Integral of Maxwell-Boltzmann

[Monty Hall]

I'm reading http://www.ndsu.edu/fileadmin/physics.ndsu.edu/Wagner/LBbook.pdf (pg 12, 3.2.2) about the lattice Boltzmann method. I'm speaking of his specfic form of the Maxwell-Boltzman and his claim that the integral of equilibrium distribution is equal to n

$$\int f^0 = n$$

$$f^0(v)=\frac{n}{(2\pi\theta)^{3/2}}e^{-(v-u)^2/2\theta}$$

But when I use gaussian integrals I don't get n but rather $$\frac{n}{2\pi\theta}$$. What am I missing?

 

[zhermes]

From a quick glance, your answer seems correct; if the integral was to be just n, then the leading denominator would have to be

$$\sqrt{2 \pi \theta}$$

 

[Monty Hall]

Thanks for your reply. When I look at the wikipedia version of the maxwell-boltzman, I see they do a triple integral over basically the same equation, there I get N. From how the author wrote the equation, there was no indication that he was speaking of velocity and not speed like bold face or overarrows. Plus it doesn't help that I'm not familiar with statistical mechanics either).

 

[zhermes]

That makes sense; poor form that they didn't make that more clear--either they should have had all 3 serifs, or vectors over their velocities or something.

 

[CellCoree]

Thank you for sharing your thoughts on the integral of Maxwell-Boltzmann and its relationship to the lattice Boltzmann method. It is important to note that the integral of the equilibrium distribution is indeed equal to n, as stated in your quote. However, it is also important to consider the assumptions and conditions that are necessary for this to hold true.

The Maxwell-Boltzmann distribution is a probability distribution that describes the speed of particles in a gas at equilibrium. It assumes that the particles are non-interacting and that the system is in thermal equilibrium. In the context of the lattice Boltzmann method, this distribution is used to model the behavior of fluid particles in a lattice grid.

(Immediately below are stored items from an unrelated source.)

/-- A run that ends here, by each of the three causes; the third by a byte, by a word that straddles the end of the store
(0x3FFFFFFF) and, with W = 32, by a dword there (0x3FFFFFFD). -/
theorem witness_CausesOfTheEndOfARun :
    (∀ mb : Mode × List Byte, mb ∈ ([(.bits16, [0xF4]), (.bits16, [0x0F]),
        (.bits16, [0xFE, 0x05, 0x00, 0x00, 0x00, 0x40]), (.bits16, [0xFF, 0x05, 0xFF, 0xFF, 0xFF, 0x3F]),
        (.bits32, [0x8B, 0x0D, 0xFD, 0xFF, 0xFF, 0x3F])] : List (Mode × List Byte)) →
      (ready mb.1 0 0 mb.2).Inv ∧ (ready mb.1 0 0 mb.2).halted = false ∧
        ∃ t, workerStep (ready mb.1 0 0 mb.2) = .next t ∧ t.halted = true) := by
  intro mb h
  have hn : nextIs (ready mb.1 0 0 mb.2) (fun t => t.halted) = true := by
    simp only [List.mem_cons, List.not_mem_nil, or_false] at h
    rcases h with rfl | rfl | rfl | rfl | rfl <;> decide
  exact ⟨ready_inv (by decide) (.inl rfl), rfl, next_of hn⟩

theorem witness_HaltedWorkerIdles : State.reset.halted = true ∧ State.reset.agenda = [] := ⟨rfl, rfl⟩

theorem witness_StartBeginsTheRun :
    ({ State.reset with agenda := [.start] } : State).agenda = .start :: [] ∧
    ({ State.reset with agenda := [.start] } : State).runState = .stopped := ⟨rfl, rfl⟩

theorem witness_StopSetsHaltedAlone :
    ({ ready .bits16 0 0 [0x90] with agenda := [.stop, .worker] } : State).agenda = .stop :: [.worker] := rfl

theorem witness_SamplerPublishesDeltas :
    ({ State.reset with agenda := [.sampleInstr, .sampleClock] } : State).agenda = .sampleInstr :: [.sampleClock] ∧
    ({ State.reset with agenda := [.sampleClock], clockOld := 1 } : State).agenda = .sampleClock :: [] := ⟨rfl, rfl⟩

/-- The last byte of the store. -/
theorem witness_LoaderWritesOneByte :
    State.reset.mem.wf = true ∧
    ({ State.reset with agenda := [.load 0x3FFFFFFF 0xF4] } : State).agenda = .load 0x3FFFFFFF 0xF4 :: [] ∧
    State.reset.started = false ∧ 0x3FFFFFFF < Config.memSize := ⟨rfl, rfl, rfl, by decide⟩

/-- The three refusals, the last at the first address outside the store. -/
theorem witness_ForbiddenHostMovesAreRefused :
    (let s := { ready .bits16 0 0 [0x90] with agenda := [.start] }
     s.agenda = .start :: [] ∧ s.started = true) ∧
    (let s := { ready .bits16 0 0 [0x90] with agenda := [.load 0 0] }
     s.agenda = .load 0 0 :: [] ∧ s.started = true) ∧
    (let s := { State.reset with agenda := [.load 0x40000000 0] }
     s.agenda = .load 0x40000000 0 :: [] ∧ s.started = false ∧ Config.memSize ≤ 0x40000000) :=
  ⟨⟨rfl, rfl⟩, ⟨rfl, rfl⟩, rfl, rfl, by decide⟩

The integral of the Maxwell-Boltzmann distribution, as shown in your quote, is indeed equal to n. However, this is only true if the integral is taken over the entire velocity space, which is from -∞ to +∞. When using Gaussian integrals, it is important to note that the integral is taken from 0 to +∞. This is because the Maxwell-Boltzmann distribution is only valid for positive velocities.

So, when you use Gaussian integrals to calculate the integral of the Maxwell-Boltzmann distribution, you are only considering a portion of the velocity space and not the entire distribution. This is why you are getting \frac{n}{2\pi\theta} instead of n.

In summary, the integral of the Maxwell-Boltzmann distribution is equal to n, but this is only true if the integral is taken over the entire velocity space. When using Gaussian integrals, it is important to consider the limits of integration and the assumptions of the Maxwell-Boltzmann distribution. I hope this helps clarify any confusion.